-- ==== Sys2Proof/Laws/Blocks.lean ====
section
/-! SUPPORT. What the operations of single blocks can do: the time bases at a REFCLK edge, a stall and a resume, the lines at a
loss, the handing on of edges and boundaries, the taking of one, the dependents counts, and WIPE_TABLE. -/

namespace Sys2Proof.Machine

variable {s : State}

/-! ## Bases and lines edited all at once -/

theorem State.mapBases_base (s : State) (f : TimeBase → TimeBase) (b : BaseIx) :
    (allBases.foldl (fun s b => s.setBase b (f s.bases[b])) s).bases[b.val] = f s.bases[b.val] :=
  foldl_get_all (fun s (b : BaseIx) => s.bases[b.val]) _ (fun _ => f) (fun s b => by simp)
    (fun s b c h => by simp [State.setBase_get_ne, h]) s b

theorem State.mapLines_line (s : State) (f : TripLine → TripLine) (l : LineIx) :
    (allLines.foldl (fun s l => s.setLine l (f s.trips[l])) s).trips[l.val] = f s.trips[l.val] :=
  foldl_get_all (fun s (l : LineIx) => s.trips[l.val]) _ (fun _ => f) (fun s l => by simp)
    (fun s l k h => by simp [State.setLine_get_ne, h]) s l

theorem State.mapPins_channel (s : State) (f : PinChannel → PinChannel) (p : PinIx) :
    (allPins.foldl (fun s p => s.setChannel p (f s.pins[p])) s).pins[p.val] = f s.pins[p.val] :=
  foldl_get_all (fun s (p : PinIx) => s.pins[p.val]) _ (fun _ => f) (fun s p => by simp)
    (fun s p q h => by simp [State.setChannel_get_ne, h]) s p

/-- Editing all bases leaves every other field. -/
theorem State.mapBases_keeps {β : Type} (get : State → β) (h : ∀ s b x, get (s.setBase b x) = get s) (s : State)
    (f : TimeBase → TimeBase) : get (allBases.foldl (fun s b => s.setBase b (f s.bases[b])) s) = get s :=
  foldl_keeps get _ (fun s b => h s b _) _ s

/-- Editing all lines leaves every other field. -/
theorem State.mapLines_keeps {β : Type} (get : State → β) (h : ∀ s l x, get (s.setLine l x) = get s) (s : State)
    (f : TripLine → TripLine) : get (allLines.foldl (fun s l => s.setLine l (f s.trips[l])) s) = get s :=
  foldl_keeps get _ (fun s l => h s l _) _ s

/-- Editing all channels leaves every other field. -/
theorem State.mapPins_keeps {β : Type} (get : State → β) (h : ∀ s p x, get (s.setChannel p x) = get s) (s : State)
    (f : PinChannel → PinChannel) : get (allPins.foldl (fun s p => s.setChannel p (f s.pins[p])) s) = get s :=
  foldl_keeps get _ (fun s p => h s p _) _ s

/-! ## A REFCLK rising edge -/

theorem State.edgeArrives_base (s : State) (b : BaseIx) : s.edgeArrives.bases[b.val] = s.bases[b.val].countEdge := by
  simp only [State.edgeArrives]
  exact (State.mapPins_keeps (fun s => s.bases[b.val]) (fun _ _ _ => rfl) _ PinChannel.seeEdge).trans
    (State.mapBases_base s TimeBase.countEdge b)

theorem State.edgeArrives_channel (s : State) (p : PinIx) : s.edgeArrives.pins[p.val] = s.pins[p.val].seeEdge := by
  simp only [State.edgeArrives]
  exact (State.mapPins_channel _ PinChannel.seeEdge p).trans
    (congrArg PinChannel.seeEdge (State.mapBases_keeps (fun s => s.pins[p.val]) (fun _ _ _ => rfl) s TimeBase.countEdge))

/-- A REFCLK edge leaves every field but the bases, the pins and the checker. -/
theorem State.edgeArrives_keeps {β : Type} (get : State → β) (hb : ∀ s b x, get (State.setBase s b x) = get s)
    (hp : ∀ s p x, get (State.setChannel s p x) = get s) (hr : ∀ (s : State) r, get { s with ref := r } = get s)
    (s : State) : get s.edgeArrives = get s := by
  simp only [State.edgeArrives]
  exact (hr _ _).trans
    ((State.mapPins_keeps get hp _ PinChannel.seeEdge).trans (State.mapBases_keeps get hb s TimeBase.countEdge))

@[simp] theorem State.edgeArrives_ref (s : State) : s.edgeArrives.ref = s.ref.edge := rfl
@[simp] theorem State.edgeArrives_slots (s : State) : s.edgeArrives.slots = s.slots :=
  State.edgeArrives_keeps State.slots (fun _ _ _ => rfl) (fun _ _ _ => rfl) (fun _ _ => rfl) s
@[simp] theorem State.edgeArrives_trips (s : State) : s.edgeArrives.trips = s.trips :=
  State.edgeArrives_keeps State.trips (fun _ _ _ => rfl) (fun _ _ _ => rfl) (fun _ _ => rfl) s
@[simp] theorem State.edgeArrives_notices (s : State) : s.edgeArrives.notices = s.notices :=
  State.edgeArrives_keeps State.notices (fun _ _ _ => rfl) (fun _ _ _ => rfl) (fun _ _ => rfl) s
@[simp] theorem State.edgeArrives_observations (s : State) : s.edgeArrives.observations = s.observations :=
  State.edgeArrives_keeps State.observations (fun _ _ _ => rfl) (fun _ _ _ => rfl) (fun _ _ => rfl) s
@[simp] theorem State.edgeArrives_scrub (s : State) : s.edgeArrives.scrub = s.scrub :=
  State.edgeArrives_keeps State.scrub (fun _ _ _ => rfl) (fun _ _ _ => rfl) (fun _ _ => rfl) s
@[simp] theorem State.edgeArrives_port (s : State) : s.edgeArrives.port = s.port :=
  State.edgeArrives_keeps State.port (fun _ _ _ => rfl) (fun _ _ _ => rfl) (fun _ _ => rfl) s
@[simp] theorem State.edgeArrives_supply (s : State) : s.edgeArrives.supply = s.supply :=
  State.edgeArrives_keeps State.supply (fun _ _ _ => rfl) (fun _ _ _ => rfl) (fun _ _ => rfl) s
@[simp] theorem State.edgeArrives_inReset (s : State) : s.edgeArrives.inReset = s.inReset :=
  State.edgeArrives_keeps State.inReset (fun _ _ _ => rfl) (fun _ _ _ => rfl) (fun _ _ => rfl) s
@[simp] theorem State.edgeArrives_pending (s : State) : s.edgeArrives.pending = s.pending :=
  State.edgeArrives_keeps State.pending (fun _ _ _ => rfl) (fun _ _ _ => rfl) (fun _ _ => rfl) s

/-- All that the detection of a return can do. -/
theorem State.detectReturn_cases (s : State) :
    (s.detectReturn = s ∧ ¬ (s.ref.supervision = .referenceFault ∧ s.ref.goodPeriods = 1024)) ∨
    (s.ref.supervision = .referenceFault ∧ s.ref.goodPeriods = 1024 ∧
      s.detectReturn = (s.setSupervision .faultLatched).postDevice .referenceBack) := by
  unfold State.detectReturn
  split
  · rename_i h
    exact .inr ⟨h.1, h.2, rfl⟩
  · rename_i h
    exact .inl ⟨rfl, h⟩

/-- All that a REFCLK rising edge can do: count at the checker in reset, wait for the parts of the edge before it, or reach
every block and perhaps bring a return. -/
theorem State.refclkEdge_cases (s : State) :
    (s.inReset = true ∧ s.refclkEdge = { s with ref := s.ref.edge }) ∨
    (s.inReset = false ∧ s.edgeOutstanding = true ∧ s.refclkEdge = s) ∨
    (s.inReset = false ∧ s.edgeOutstanding = false ∧ s.refclkEdge = s.edgeArrives.detectReturn) := by
  unfold State.refclkEdge
  cases s.inReset <;> cases s.edgeOutstanding <;> simp

theorem State.anyTickDue_eq_false (s : State) :
    s.anyTickDue = false ↔ ∀ b : BaseIx, s.bases[b].state = .running → s.bases[b].divider < 2 ^ s.bases[b].tap.val := by
  simp [State.anyTickDue, TimeBase.tickDue, allBases]

theorem State.edgeOutstanding_eq_false (s : State) :
    s.edgeOutstanding = false ↔
      (∀ b : BaseIx, s.bases[b].state = .running → s.bases[b].divider < 2 ^ s.bases[b].tap.val) ∧
        ∀ p : PinIx, s.pins[p].due = false := by
  simp [State.edgeOutstanding, State.anyTickDue_eq_false, allPins]

/-- An edge changes the divider of a RUNNING base alone. -/
theorem TimeBase.countEdge_cases (t : TimeBase) :
    (t.state ≠ .running ∧ t.countEdge = t) ∨
      (t.state = .running ∧ t.countEdge = { t with divider := t.divider + 1 }) := by
  unfold TimeBase.countEdge
  split
  · rename_i h
    exact .inr ⟨h, rfl⟩
  · rename_i h
    exact .inl ⟨h, rfl⟩

/-- An edge at the next edge of a running count. -/
theorem RefChecker.edge_goodPeriods (c : RefChecker) :
    c.edge.goodPeriods = if c.gap = .running then min (c.goodPeriods + 1) 1024 else c.goodPeriods := by
  obtain ⟨v, g, n⟩ := c
  cases g <;> rfl

/-- The count after an edge stays at most 1024, and the gap timer runs. -/
theorem RefChecker.edge_bounds (c : RefChecker) (h : c.goodPeriods ≤ 1024) :
    c.edge.gap = .running ∧ c.edge.goodPeriods ≤ 1024 ∧ c.goodPeriods ≤ c.edge.goodPeriods ∧
      c.edge.supervision = c.supervision := by
  obtain ⟨v, g, n⟩ := c
  cases g <;> simp_all [RefChecker.edge]

/-! ## Edges and boundaries handed on -/

/-- The context's own edit of a record: everything that decides whether a contract measures stands. -/
def Record.withInbox (r : Record) (l : List ContextEvent) : Record :=
  { r with context := { r.context with inbox := l } }

theorem State.contractAt_mapRecord_state (s : State) (i : SlotIx) (f : Record → Record)
    (h : ∀ r, (f r).state = r.state) (k : Handle) :
    ((s.mapRecord i f).contractAt k).map Record.state = (s.contractAt k).map Record.state := by
  simp only [State.contractAt, Fin.getElem_fin, State.mapRecord_generation]
  split
  · by_cases e : k.slot = i
    · subst e
      rw [State.mapRecord_recordAt]
      cases s.recordAt k.slot <;> simp [h]
    · rw [State.mapRecord_recordAt_ne _ _ _ e]
  · rfl

theorem State.parentAllows_mapRecord (s : State) (i : SlotIx) (f : Record → Record) (h : ∀ r, (f r).state = r.state)
    (r : Record) : (s.mapRecord i f).parentAllows r = s.parentAllows r := by
  unfold State.parentAllows
  split
  · rfl
  · rename_i k _
    have := State.contractAt_mapRecord_state s i f h k
    revert this
    cases (s.mapRecord i f).contractAt k <;> cases s.contractAt k <;> simp_all

theorem State.measures_mapRecord (s : State) (i : SlotIx) (f : Record → Record) (h : ∀ r, (f r).state = r.state)
    (r : Record) : (s.mapRecord i f).measures r = s.measures r := by
  simp [State.measures, State.frozen, State.baseRunning, State.parentAllows_mapRecord s i f h]

theorem State.measures_withInbox (s : State) (r : Record) (l : List ContextEvent) :
    s.measures (r.withInbox l) = s.measures r := rfl

/-- An event handed to one member. -/
def State.handTo (s : State) (i : SlotIx) (ev : Record → ContextEvent) : State :=
  match s.recordAt i with
  | none => s
  | some r =>
    if s.measures r then
      s.mapRecord i (fun r => { r with context := { r.context with inbox := r.context.inbox ++ [ev r] } })
    else s

theorem State.handOn_eq (s : State) (ms : List SlotIx) (ev : Record → ContextEvent) :
    s.handOn ms ev = ms.foldl (fun s i => s.handTo i ev) s := rfl

/-- All that handing an event to a member can do. -/
theorem State.handTo_cases (s : State) (i : SlotIx) (ev : Record → ContextEvent) :
    s.handTo i ev = s ∨ ∃ r, s.recordAt i = some r ∧ s.measures r = true ∧
      s.handTo i ev = s.mapRecord i (fun r => r.withInbox (r.context.inbox ++ [ev r])) := by
  unfold State.handTo
  split
  · exact .inl rfl
  · rename_i r hr
    split
    · rename_i hm
      exact .inr ⟨r, hr, hm, rfl⟩
    · exact .inl rfl

/-- Handing an event on leaves every field but the slots, and edits contexts alone. -/
theorem State.handOn_keeps {β : Type} (get : State → β) (h : ∀ s i f, get (State.mapRecord s i f) = get s) (s : State)
    (ms : List SlotIx) (ev : Record → ContextEvent) : get (s.handOn ms ev) = get s := by
  rw [State.handOn_eq]
  refine foldl_keeps get _ (fun s i => ?_) _ s
  obtain e | ⟨r, _, _, e⟩ := State.handTo_cases s i ev <;> rw [e]
  exact h _ _ _

@[simp] theorem State.handOn_bases (s : State) (ms : List SlotIx) (ev : Record → ContextEvent) :
    (s.handOn ms ev).bases = s.bases := State.handOn_keeps State.bases (by simp) s ms ev
@[simp] theorem State.handOn_pins (s : State) (ms : List SlotIx) (ev : Record → ContextEvent) :
    (s.handOn ms ev).pins = s.pins := State.handOn_keeps State.pins (by simp) s ms ev
@[simp] theorem State.handOn_trips (s : State) (ms : List SlotIx) (ev : Record → ContextEvent) :
    (s.handOn ms ev).trips = s.trips := State.handOn_keeps State.trips (by simp) s ms ev
@[simp] theorem State.handOn_notices (s : State) (ms : List SlotIx) (ev : Record → ContextEvent) :
    (s.handOn ms ev).notices = s.notices := State.handOn_keeps State.notices (by simp) s ms ev
@[simp] theorem State.handOn_observations (s : State) (ms : List SlotIx) (ev : Record → ContextEvent) :
    (s.handOn ms ev).observations = s.observations := State.handOn_keeps State.observations (by simp) s ms ev
@[simp] theorem State.handOn_ref (s : State) (ms : List SlotIx) (ev : Record → ContextEvent) :
    (s.handOn ms ev).ref = s.ref := State.handOn_keeps State.ref (by simp) s ms ev
@[simp] theorem State.handOn_scrub (s : State) (ms : List SlotIx) (ev : Record → ContextEvent) :
    (s.handOn ms ev).scrub = s.scrub := State.handOn_keeps State.scrub (by simp) s ms ev
@[simp] theorem State.handOn_port (s : State) (ms : List SlotIx) (ev : Record → ContextEvent) :
    (s.handOn ms ev).port = s.port := State.handOn_keeps State.port (by simp) s ms ev
@[simp] theorem State.handOn_supply (s : State) (ms : List SlotIx) (ev : Record → ContextEvent) :
    (s.handOn ms ev).supply = s.supply := State.handOn_keeps State.supply (by simp) s ms ev
@[simp] theorem State.handOn_inReset (s : State) (ms : List SlotIx) (ev : Record → ContextEvent) :
    (s.handOn ms ev).inReset = s.inReset := State.handOn_keeps State.inReset (by simp) s ms ev
@[simp] theorem State.handOn_pending (s : State) (ms : List SlotIx) (ev : Record → ContextEvent) :
    (s.handOn ms ev).pending = s.pending := State.handOn_keeps State.pending (by simp) s ms ev

theorem State.handTo_measures (s : State) (i : SlotIx) (ev : Record → ContextEvent) (r : Record) :
    (s.handTo i ev).measures r = s.measures r := by
  obtain e | ⟨_, _, _, e⟩ := State.handTo_cases s i ev <;> rw [e]
  exact State.measures_mapRecord s i (fun r => r.withInbox (r.context.inbox ++ [ev r])) (fun _ => rfl) r

theorem State.handTo_generation (s : State) (i j : SlotIx) (ev : Record → ContextEvent) :
    (s.handTo i ev).slots[j.val].generation = s.slots[j.val].generation := by
  obtain e | ⟨_, _, _, e⟩ := State.handTo_cases s i ev <;> rw [e]
  exact State.mapRecord_generation _ _ _ _

theorem State.handTo_recordAt (s : State) (i j : SlotIx) (ev : Record → ContextEvent) :
    (s.handTo i ev).recordAt j =
      if j = i then (s.recordAt j).map (fun r => if s.measures r then r.withInbox (r.context.inbox ++ [ev r]) else r)
      else s.recordAt j := by
  unfold State.handTo
  split
  · rename_i h
    split
    · rename_i e; subst e; simp [h]
    · rfl
  · rename_i r h
    by_cases e : j = i
    · subst e
      by_cases hm : s.measures r = true
      · simp [h, hm, Record.withInbox]
      · simp [h, hm]
    · rw [if_neg e]
      split
      · exact State.mapRecord_recordAt_ne _ _ _ e
      · rfl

____________

• _ASSIGNMENT_
Output exactly the lines of the records from the first through the one bearing "b x) = get s) (s : State)", both ends included.

• _RESULT FOR THIS TASK_
-- ==== Sys2Proof/Laws/Blocks.lean ====
section
/-! SUPPORT. What the operations of single blocks can do: the time bases at a REFCLK edge, a stall and a resume, the lines at a
loss, the handing on of edges and boundaries, the taking of one, the dependents counts, and WIPE_TABLE. -/

namespace Sys2Proof.Machine

variable {s : State}

/-! ## Bases and lines edited all at once -/

theorem State.mapBases_base (s : State) (f : TimeBase → TimeBase) (b : BaseIx) :
    (allBases.foldl (fun s b => s.setBase b (f s.bases[b])) s).bases[b.val] = f s.bases[b.val] :=
  foldl_get_all (fun s (b : BaseIx) => s.bases[b.val]) _ (fun _ => f) (fun s b => by simp)
    (fun s b c h => by simp [State.setBase_get_ne, h]) s b

theorem State.mapLines_line (s : State) (f : TripLine → TripLine) (l : LineIx) :
    (allLines.foldl (fun s l => s.setLine l (f s.trips[l])) s).trips[l.val] = f s.trips[l.val] :=
  foldl_get_all (fun s (l : LineIx) => s.trips[l.val]) _ (fun _ => f) (fun s l => by simp)
    (fun s l k h => by simp [State.setLine_get_ne, h]) s l

theorem State.mapPins_channel (s : State) (f : PinChannel → PinChannel) (p : PinIx) :
    (allPins.foldl (fun s p => s.setChannel p (f s.pins[p])) s).pins[p.val] = f s.pins[p.val] :=
  foldl_get_all (fun s (p : PinIx) => s.pins[p.val]) _ (fun _ => f) (fun s p => by simp)
    (fun s p q h => by simp [State.setChannel_get_ne, h]) s p

/-- Editing all bases leaves every other field. -/
theorem State.mapBases_keeps {β : Type} (get : State → β) (h : ∀ s b x, get (s.setBase b x) = get s) (s : State)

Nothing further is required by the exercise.